In the bustling classrooms inside the Nadine McGuire Theatre and Dance Pavilion, dance students stretch their muscles, perfect choreography and find life-changing inspiration in a class of Parkinson’s disease patients.

Students who volunteer with Dance For Life, a class that helps Parkinson’s patients improve their movement and coordination, have found the true beneficiaries of the class are themselves.

Many alumni of Dance For Life venture into the field of dance in health care because of the experience.

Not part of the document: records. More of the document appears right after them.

-- ==== Sys2Proof/Machine/Power.lean ====
section
/-! DEFINITION. Machine/Power.lean: quadrant rails and sensors, the safety limits, the rate and thermal loops with their bound
set (R36, R38, R44 to R59, R380), stacks and coolant (R457 to R459), and the ticks of the module's time base (R49, R362). -/

namespace Sys2Proof.Machine

/-! ## Quadrants -/

/-- RMIN (R57). -/
def Quadrant.rmin (q : Quadrant) : Nat := fld q.rateBounds 0 8
/-- RMAX. -/
def Quadrant.rmax (q : Quadrant) : Nat := fld q.rateBounds 8 8
/-- VMAX. -/
def Quadrant.vmax (q : Quadrant) : Nat := fld q.rateBounds 16 10
/-- TLO. -/
def Quadrant.tlo (q : Quadrant) : Nat := fld q.thermBounds 0 8
/-- THI. -/
def Quadrant.thi (q : Quadrant) : Nat := fld q.thermBounds 8 8

/-- The effective RMAX (R56). -/
def Quadrant.effMax (q : Quadrant) : Nat := q.rmax * q.effRmax / 100

/-- TJ (R58). -/
def Quadrant.tjOf (q : Quadrant) : Nat := (max 0 (min 255 (q.hot / 100))).toNat

/-- The quadrants whose rails are up. -/
def State.liveQuads (s : State) : List Nat := (List.range 64).filter s.liveQuad

/-- Column of a quadrant on the module's 8 × 8 grid of quadrants. -/
def quadX (q : Nat) : Nat := q / 4 % 4 * 2 + q % 2
/-- Row of a quadrant on the grid. -/
def quadY (q : Nat) : Nat := q / 16 * 2 + q % 4 / 2

/-- Two quadrants share a boundary, within a die or across a die boundary (R36). -/
def quadsTouch (a b : Nat) : Bool :=
  (quadX a == quadX b && (quadY a == quadY b + 1 || quadY b == quadY a + 1)) ||
    (quadY a == quadY b && (quadX a == quadX b + 1 || quadX b == quadX a + 1))

/-- The rails that R36 joins: those of live quadrants, and a fused die's that run at the floor for its routers (R451). -/
def State.rails (s : State) : List Nat := (List.range 64).filter (fun q => (s.quad q).powered)

/-- The highest rail R36 allows a quadrant beside its neighbours. -/
def State.railBound (s : State) (q : Nat) : Nat :=
  (s.rails.filter (quadsTouch q)).foldl (fun m k => Nat.min m ((s.quad k).vrail + 150)) 850

/-- Lowers every rail that lies more than 150 mV above an adjacent one, outward (R36). Rails span 300 mV, so three rounds
reach every rail. -/
def State.relaxRails (s : State) : State :=
  (List.range 3).foldl (fun (t : State) _ =>
    t.liveQuads.foldl (fun (u : State) q =>
      let x := u.quad q
      if u.railBound q < x.vrail then u.setQuad q { x with vrail := u.railBound q } else u) t) s

/-- Lowers a rail by so many mV, not below the 0.55 V floor (R44). -/
def Quadrant.lower (q : Quadrant) (mv : Nat) : Quadrant :=
  if q.vrail ≤ 550 then q else { q with vrail := Nat.max 550 (q.vrail - mv) }

/-- Applies a function to every quadrant whose rail is up. -/
def State.mapLive (s : State) (f : Quadrant → Quadrant) : State :=
  s.liveQuads.foldl (fun (t : State) q => t.setQuad q (f (t.quad q))) s

/-! ## Calibrated rates (R44, R434) -/

/-- The rails and junction temperatures of R44's points. -/
def calRails : List Nat := [550, 600, 650, 720, 780, 850]
/-- In 0.01 °C. -/
def calTemps : List Nat := [4000, 7000, 9500]

/-- The calibrated rate of a quadrant at a point of R44, in Mbeat/s: voltage row and temperature column. -/
def State.calPoint (s : State) (q row col : Nat) : Nat := fld (s.calValue 1 (18 * q + 3 * row + col)) 0 16

/-- Between two values, linearly: n parts of d from a toward b. -/
def between (a b : Nat) (n d : Nat) : Int := (a : Int) + ((b : Int) - a) * n / d

/-- The calibrated rate at a rail and a junction temperature (0.01 °C) within the table, linear in both (R44). -/
def State.calRate (s : State) (q mv t : Nat) : Int :=
  let r := Nat.min ((calRails.filter (fun v => v ≤ mv)).length - 1) 4
  let c := Nat.min ((calTemps.filter (fun v => v ≤ t)).length - 1) 1
  let v0 := calRails.getD r 550
  let v1 := calRails.getD (r + 1) 850
  let t0 := calTemps.getD c 4000
  let t1 := calTemps.getD (c + 1) 9500
  let at_ := fun (col : Nat) => (between (s.calPoint q r col) (s.calPoint q (r + 1) col) (mv - v0) (v1 - v0)).toNat
  between (at_ c) (at_ (c + 1)) (t - t0) (t1 - t0)

/-- The calibrated point of a rate (R421): the highest rail of R44 at which the quadrant's calibrated rate at 70 °C is not above
it, the floor where none is. The manual names no junction temperature for the point: 70 °C is a DESIGN CHOICE (log 141). -/
def State.calRail (s : State) (q mbeat : Nat) : Nat :=
  ((rangeFrom 550 301).filter (fun mv => s.calRate q mv 7000 ≤ (mbeat : Int))).getLastD 550

/-- By how many Mbeat/s the calibrated rate rises with a rail's next 5 mV at the quadrant's junction; R44 gives none below 40 °C
or above 95 °C, where the loop acts on the measured rate alone. -/
def State.nextRise (s : State) (q : Nat) : Nat :=
  let x := s.quad q
  if x.hot < 4000 || 9500 < x.hot then 0
  else (s.calRate q (Nat.min 850 (x.vrail + 5)) x.hot.toNat - s.calRate q x.vrail x.hot.toNat).toNat

/-- A sensor's calibrated reading. -/
def State.calibrated (s : State) (q i : Nat) (t : BitVec 16) : BitVec 16 :=
  BitVec.ofInt 16 (max (-32768) (min 32767 (t.toInt + toSigned 16 (fld (s.calValue 2 (4 * q + i)) 0 16))))

/-! ## Sensors (R38, R56, R456 to R459) -/

/-- RATE_SENSOR_COMPARE (R38). -/
def execRateSensorCompare (q : QuadId) (rate : BitVec 8) (s : State) : Answer :=
  .next (if s.liveQuad q.toNat then s.setQuad q.toNat { s.quad q.toNat with rate := rate.toNat } else s)

/-- The rail current at or above which R56 acts (R453). -/
def Quadrant.currentLimit (q : Quadrant) : Nat := Nat.min 950 (40 * q.phases)

/-- A quadrant's sensors are refreshed, and the safety limits of R56 set or cleared. -/
def State.sampleQuad (s : State) (x : QuadSample) : State :=
  let q := x.q.toNat
  if !quadExists s.grade q then s
  else
    let v := { s.quad q with
      temps := #v[s.calibrated q 0 x.t0, s.calibrated q 1 x.t1, s.calibrated q 2 x.t2, s.calibrated q 3 x.t3]
      irail := x.irail }
    let live := s.liveQuad q
    s.setQuad q { v with
      tj := if v.ebbed then 0 else v.tjOf
      safetyTemp := live && (10500 ≤ v.hot || (v.safetyTemp && 10000 < v.hot))
      safetyCur := live && v.currentLimit ≤ v.irail.toNat }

Julie Brannen, a UF alumna pursuing a master’s degree in dance/movement therapy and counseling at Columbia College, has been involved with the class since its inception in Spring 2009.

Brannen said it was amazing to see the Parkinson’s patients’ progression of being comfortable with movement and initiating their own movement even while they’re in pain.

Unlike physical therapy, dance movement therapy focuses on psychological recovery through movement, Brannen said.

For most participants, however, it’s the relationships that make the class an unforgettable experience.

Lindsay Head, a 20-year-old dance sophomore who volunteered last fall, said a special moment for her was seeing the effect her touch had on a patient. Head was surprised to find that the tremors in her partner’s hand would cease under her touch during an activity in class.

The sense of belonging to a group, the physical activity and the interaction with a different generation has been proven to help alleviate the symptoms of Parkinson’s, said Irene Malaty, assistant professor in UF’s Department of Neurology and medical director of the National Parkinson Foundation Center for Excellence at UF.

As Dance For Life wraps up this semester, the patients prepare for their final performance at the Spring BFA Dance Showcase on April 14. But apart from the chance to perform, every person in the class gains something.

“It totally let me see how dance and movement can be healing in people’s lives, and it’s definitely led me down the path of, ‘Hey, I can do this for a living,’” Brannen said. “It’s an amazing career.”